- [WORK TO BE COMPLETED]: Given the records below, would you repeat exactly the lines that begin at the one containing "(afterStep i r s).slots" and end at the one containing "theorem complete_eq (r", inclusive?

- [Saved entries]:
-- ==== Sys2Proof/Laws/State.lean ====
section
/-!
SUPPORT. One lemma per field per named update of the state, true by rfl, so that no later proof
unfolds a record update.
-/

namespace Sys2Proof.Machine

open Sys2Proof

@[simp] theorem completed_mem (r : Byte) (s : State) : (completed r s).mem = s.mem := rfl
@[simp] theorem completed_cur (r : Byte) (s : State) : (completed r s).cur = s.cur := rfl
@[simp] theorem completed_prev (r : Byte) (s : State) : (completed r s).prev = s.prev := rfl
@[simp] theorem completed_bright (r : Byte) (s : State) : (completed r s).bright = s.bright := rfl
@[simp] theorem completed_slots (r : Byte) (s : State) : (completed r s).slots = s.slots := rfl
@[simp] theorem completed_last (r : Byte) (s : State) : (completed r s).last = s.last := rfl
@[simp] theorem completed_result (r : Byte) (s : State) : (completed r s).result = r := rfl
@[simp] theorem completed_busy (r : Byte) (s : State) : (completed r s).busy = false := rfl
@[simp] theorem completed_cfg (r : Byte) (s : State) : (completed r s).cfg = s.cfg := rfl
@[simp] theorem completed_inputs (r : Byte) (s : State) : (completed r s).inputs = s.inputs := rfl
@[simp] theorem completed_now (r : Byte) (s : State) : (completed r s).now = s.now := rfl
@[simp] theorem completed_rand (r : Byte) (s : State) : (completed r s).rand = s.rand := rfl
@[simp] theorem completed_freeIx (r : Byte) (s : State) : (completed r s).freeIx = s.freeIx := rfl

@[simp] theorem withMem_mem (m : Memory) (s : State) : (withMem m s).mem = m := rfl
@[simp] theorem withMem_cur (m : Memory) (s : State) : (withMem m s).cur = s.cur := rfl
@[simp] theorem withMem_prev (m : Memory) (s : State) : (withMem m s).prev = s.prev := rfl
@[simp] theorem withMem_bright (m : Memory) (s : State) : (withMem m s).bright = s.bright := rfl
@[simp] theorem withMem_slots (m : Memory) (s : State) : (withMem m s).slots = s.slots := rfl
@[simp] theorem withMem_last (m : Memory) (s : State) : (withMem m s).last = s.last := rfl
@[simp] theorem withMem_result (m : Memory) (s : State) : (withMem m s).result = s.result := rfl
@[simp] theorem withMem_busy (m : Memory) (s : State) : (withMem m s).busy = s.busy := rfl
@[simp] theorem withMem_cfg (m : Memory) (s : State) : (withMem m s).cfg = s.cfg := rfl
@[simp] theorem withMem_inputs (m : Memory) (s : State) : (withMem m s).inputs = s.inputs := rfl
@[simp] theorem withMem_now (m : Memory) (s : State) : (withMem m s).now = s.now := rfl
@[simp] theorem withMem_rand (m : Memory) (s : State) : (withMem m s).rand = s.rand := rfl
@[simp] theorem withMem_freeIx (m : Memory) (s : State) : (withMem m s).freeIx = s.freeIx := rfl

@[simp] theorem accept_mem (now : Nat) (rest : List HostEvent) (s : State) : (accept now rest s).mem = s.mem := rfl
@[simp] theorem accept_cur (now : Nat) (rest : List HostEvent) (s : State) : (accept now rest s).cur = s.cur := rfl
@[simp] theorem accept_prev (now : Nat) (rest : List HostEvent) (s : State) : (accept now rest s).prev = s.prev := rfl
@[simp] theorem accept_bright (now : Nat) (rest : List HostEvent) (s : State) : (accept now rest s).bright = s.bright := rfl
@[simp] theorem accept_slots (now : Nat) (rest : List HostEvent) (s : State) : (accept now rest s).slots = s.slots := rfl
@[simp] theorem accept_last (now : Nat) (rest : List HostEvent) (s : State) : (accept now rest s).last = s.last := rfl
@[simp] theorem accept_result (now : Nat) (rest : List HostEvent) (s : State) : (accept now rest s).result = s.result := rfl
@[simp] theorem accept_busy (now : Nat) (rest : List HostEvent) (s : State) : (accept now rest s).busy = true := rfl
@[simp] theorem accept_cfg (now : Nat) (rest : List HostEvent) (s : State) : (accept now rest s).cfg = s.cfg := rfl
@[simp] theorem accept_inputs (now : Nat) (rest : List HostEvent) (s : State) : (accept now rest s).inputs = rest := rfl
@[simp] theorem accept_now (now : Nat) (rest : List HostEvent) (s : State) : (accept now rest s).now = sampleNow s.cfg now := rfl
@[simp] theorem accept_rand (now : Nat) (rest : List HostEvent) (s : State) : (accept now rest s).rand = s.rand := rfl
@[simp] theorem accept_freeIx (now : Nat) (rest : List HostEvent) (s : State) : (accept now rest s).freeIx = s.freeIx := rfl

@[simp] theorem assertRst_mem (s : State) : (assertRst s).mem = [] := rfl
@[simp] theorem assertRst_cur (s : State) : (assertRst s).cur = noneEffect := rfl
@[simp] theorem assertRst_prev (s : State) : (assertRst s).prev = noneEffect := rfl
@[simp] theorem assertRst_bright (s : State) : (assertRst s).bright = s.cfg.brightnessMax := rfl
@[simp] theorem assertRst_slots (s : State) : (assertRst s).slots = zeroSlots := rfl
@[simp] theorem assertRst_last (s : State) : (assertRst s).last = Vector.replicate 5 0 := rfl
@[simp] theorem assertRst_result (s : State) : (assertRst s).result = 0 := rfl
@[simp] theorem assertRst_busy (s : State) : (assertRst s).busy = false := rfl
@[simp] theorem assertRst_cfg (s : State) : (assertRst s).cfg = s.cfg := rfl
@[simp] theorem assertRst_inputs (s : State) : (assertRst s).inputs = s.inputs := rfl
@[simp] theorem assertRst_now (s : State) : (assertRst s).now = s.now := rfl
@[simp] theorem assertRst_rand (s : State) : (assertRst s).rand = s.rand := rfl
@[simp] theorem assertRst_freeIx (s : State) : (assertRst s).freeIx = s.freeIx := rfl

@[simp] theorem finishAction_mem (s : State) : (finishAction s).mem = clearBuffer s.cfg.geometry s.mem := rfl
@[simp] theorem finishAction_cur (s : State) : (finishAction s).cur = noneEffect := rfl
@[simp] theorem finishAction_prev (s : State) : (finishAction s).prev = s.cur := rfl
@[simp] theorem finishAction_bright (s : State) : (finishAction s).bright = s.bright := rfl
@[simp] theorem finishAction_slots (s : State) : (finishAction s).slots = zeroSlots := rfl
@[simp] theorem finishAction_last (s : State) : (finishAction s).last = s.last := rfl
@[simp] theorem finishAction_result (s : State) : (finishAction s).result = s.result := rfl
@[simp] theorem finishAction_busy (s : State) : (finishAction s).busy = s.busy := rfl
@[simp] theorem finishAction_cfg (s : State) : (finishAction s).cfg = s.cfg := rfl
@[simp] theorem finishAction_inputs (s : State) : (finishAction s).inputs = s.inputs := rfl
@[simp] theorem finishAction_now (s : State) : (finishAction s).now = s.now := rfl
@[simp] theorem finishAction_rand (s : State) : (finishAction s).rand = s.rand := rfl
@[simp] theorem finishAction_freeIx (s : State) : (finishAction s).freeIx = s.freeIx := rfl

@[simp] theorem withFetchWord_mem (s : State) (nbits w : Nat) : (s.withFetchWord nbits w).mem = s.mem := rfl
@[simp] theorem withFetchWord_cur (s : State) (nbits w : Nat) : (s.withFetchWord nbits w).cur = s.cur := rfl
@[simp] theorem withFetchWord_prev (s : State) (nbits w : Nat) : (s.withFetchWord nbits w).prev = s.prev := rfl
@[simp] theorem withFetchWord_bright (s : State) (nbits w : Nat) : (s.withFetchWord nbits w).bright = s.bright := rfl
@[simp] theorem withFetchWord_slots (s : State) (nbits w : Nat) : (s.withFetchWord nbits w).slots = s.slots := rfl
@[simp] theorem withFetchWord_last (s : State) (nbits w : Nat) : (s.withFetchWord nbits w).last = s.last := rfl
@[simp] theorem withFetchWord_result (s : State) (nbits w : Nat) : (s.withFetchWord nbits w).result = s.result := rfl
@[simp] theorem withFetchWord_busy (s : State) (nbits w : Nat) : (s.withFetchWord nbits w).busy = false := rfl
@[simp] theorem withFetchWord_cfg (s : State) (nbits w : Nat) : (s.withFetchWord nbits w).cfg = s.cfg := rfl
@[simp] theorem withFetchWord_inputs (s : State) (nbits w : Nat) : (s.withFetchWord nbits w).inputs = .command (BitVec.ofNat 32 (w % 2 ^ nbits)) s.now :: s.inputs := rfl
@[simp] theorem withFetchWord_now (s : State) (nbits w : Nat) : (s.withFetchWord nbits w).now = s.now := rfl
@[simp] theorem withFetchWord_rand (s : State) (nbits w : Nat) : (s.withFetchWord nbits w).rand = s.rand := rfl
@[simp] theorem withFetchWord_freeIx (s : State) (nbits w : Nat) : (s.withFetchWord nbits w).freeIx = s.freeIx := rfl

@[simp] theorem resetWith_mem (cfg : Config) : (State.resetWith cfg).mem = [] := rfl
@[simp] theorem resetWith_cur (cfg : Config) : (State.resetWith cfg).cur = noneEffect := rfl
@[simp] theorem resetWith_prev (cfg : Config) : (State.resetWith cfg).prev = noneEffect := rfl
@[simp] theorem resetWith_bright (cfg : Config) : (State.resetWith cfg).bright = cfg.brightnessMax := rfl
@[simp] theorem resetWith_slots (cfg : Config) : (State.resetWith cfg).slots = zeroSlots := rfl
@[simp] theorem resetWith_last (cfg : Config) : (State.resetWith cfg).last = Vector.replicate 5 0 := rfl
@[simp] theorem resetWith_result (cfg : Config) : (State.resetWith cfg).result = 0 := rfl
@[simp] theorem resetWith_busy (cfg : Config) : (State.resetWith cfg).busy = false := rfl
@[simp] theorem resetWith_cfg (cfg : Config) : (State.resetWith cfg).cfg = cfg := rfl
@[simp] theorem resetWith_inputs (cfg : Config) : (State.resetWith cfg).inputs = [] := rfl
@[simp] theorem resetWith_now (cfg : Config) : (State.resetWith cfg).now = 0 := rfl
@[simp] theorem resetWith_rand (cfg : Config) : (State.resetWith cfg).rand = [] := rfl
@[simp] theorem resetWith_freeIx (cfg : Config) : (State.resetWith cfg).freeIx = 0 := rfl

/-! `afterStep` (R185): what it writes with and without the finish. -/

@[simp] theorem afterStep_bright (i : Nat) (r : EffectResult) (s : State) :
    (afterStep i r s).bright = r.bright := by
  unfold afterStep; cases r.fin <;> rfl
@[simp] theorem afterStep_last (i : Nat) (r : EffectResult) (s : State) :
    (afterStep i r s).last = setLast s.last i s.now := by
  unfold afterStep; cases r.fin <;> rfl
@[simp] theorem afterStep_result (i : Nat) (r : EffectResult) (s : State) :
    (afterStep i r s).result = s.result := by
  unfold afterStep; cases r.fin <;> rfl
@[simp] theorem afterStep_busy (i : Nat) (r : EffectResult) (s : State) :
    (afterStep i r s).busy = s.busy := by
  unfold afterStep; cases r.fin <;> rfl
@[simp] theorem afterStep_cfg (i : Nat) (r : EffectResult) (s : State) :
    (afterStep i r s).cfg = s.cfg := by
  unfold afterStep; cases r.fin <;> rfl
@[simp] theorem afterStep_inputs (i : Nat) (r : EffectResult) (s : State) :
    (afterStep i r s).inputs = s.inputs := by
  unfold afterStep; cases r.fin <;> rfl
@[simp] theorem afterStep_now (i : Nat) (r : EffectResult) (s : State) :
    (afterStep i r s).now = s.now := by
  unfold afterStep; cases r.fin <;> rfl
@[simp] theorem afterStep_rand (i : Nat) (r : EffectResult) (s : State) :
    (afterStep i r s).rand = r.rand := by
  unfold afterStep; cases r.fin <;> rfl
@[simp] theorem afterStep_freeIx (i : Nat) (r : EffectResult) (s : State) :
    (afterStep i r s).freeIx = r.freeIx := by
  unfold afterStep; cases r.fin <;> rfl
@[simp] theorem afterStep_mem (i : Nat) (r : EffectResult) (s : State) :
    (afterStep i r s).mem = if r.fin then clearBuffer s.cfg.geometry r.mem else r.mem := by
  unfold afterStep; cases r.fin <;> rfl
@[simp] theorem afterStep_slots (i : Nat) (r : EffectResult) (s : State) :
    (afterStep i r s).slots = if r.fin then zeroSlots else r.slots := by
  unfold afterStep; cases r.fin <;> rfl
@[simp] theorem afterStep_cur (i : Nat) (r : EffectResult) (s : State) :
    (afterStep i r s).cur = if r.fin then noneEffect else s.cur := by
  unfold afterStep; cases r.fin <;> rfl
@[simp] theorem afterStep_prev (i : Nat) (r : EffectResult) (s : State) :
    (afterStep i r s).prev = if r.fin then s.cur else s.prev := by
  unfold afterStep; cases r.fin <;> rfl

/-! Completion. -/

theorem complete_eq (r : Byte) (s : State) : complete r s = .next (completed r s) := rfl

theorem completeDraw_eq (m : Memory) (s : State) :
    completeDraw m s = .next (completed 0x00 (withMem m s)) := rfl

theorem complete_next_iff {r : Byte} {s t : State} : complete r s = .next t ↔ t = completed r s := by
  rw [complete_eq]; constructor
  · intro h; cases h; rfl
  · rintro rfl; rfl

theorem completeDraw_next_iff {m : Memory} {s t : State} :
    completeDraw m s = .next t ↔ t = completed 0x00 (withMem m s) := by
  rw [completeDraw, complete_next_iff]

/-- `DONE` marks a command and a next state, nothing else. -/
theorem commandDone_iff {s : State} {a : Host.Outcome State Fault Refusal} :
    commandDone s a = true ↔
      ∃ w now rest t, s.inputs = .command w now :: rest ∧ a = .next t := by
  unfold commandDone
  rcases s.inputs with _ | ⟨_ | _, _⟩ <;> cases a <;> simp

/-- A command that only answers leaves everything but `RESULT` and `BUSY`. -/
theorem answered_completed (r : Byte) (s : State) : Answered r s (completed r s) :=
  ⟨⟨rfl, rfl, rfl, rfl, rfl, rfl, rfl, rfl, rfl, rfl⟩, rfl, rfl, rfl⟩

/-- A command that draws leaves everything but the buffer, `RESULT` and `BUSY`. -/
theorem drew_completed (m : Memory) (s : State) : Drew s (completed 0x00 (withMem m s)) :=
  ⟨⟨rfl, rfl, rfl, rfl, rfl, rfl, rfl, rfl, rfl, rfl⟩, rfl, rfl⟩

end Sys2Proof.Machine
end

- [TASK RESPONSE]:
    (afterStep i r s).slots = if r.fin then zeroSlots else r.slots := by
  unfold afterStep; cases r.fin <;> rfl
@[simp] theorem afterStep_cur (i : Nat) (r : EffectResult) (s : State) :
    (afterStep i r s).cur = if r.fin then noneEffect else s.cur := by
  unfold afterStep; cases r.fin <;> rfl
@[simp] theorem afterStep_prev (i : Nat) (r : EffectResult) (s : State) :
    (afterStep i r s).prev = if r.fin then s.cur else s.prev := by
  unfold afterStep; cases r.fin <;> rfl

/-! Completion. -/

theorem complete_eq (r : Byte) (s : State) : complete r s = .next (completed r s) := rfl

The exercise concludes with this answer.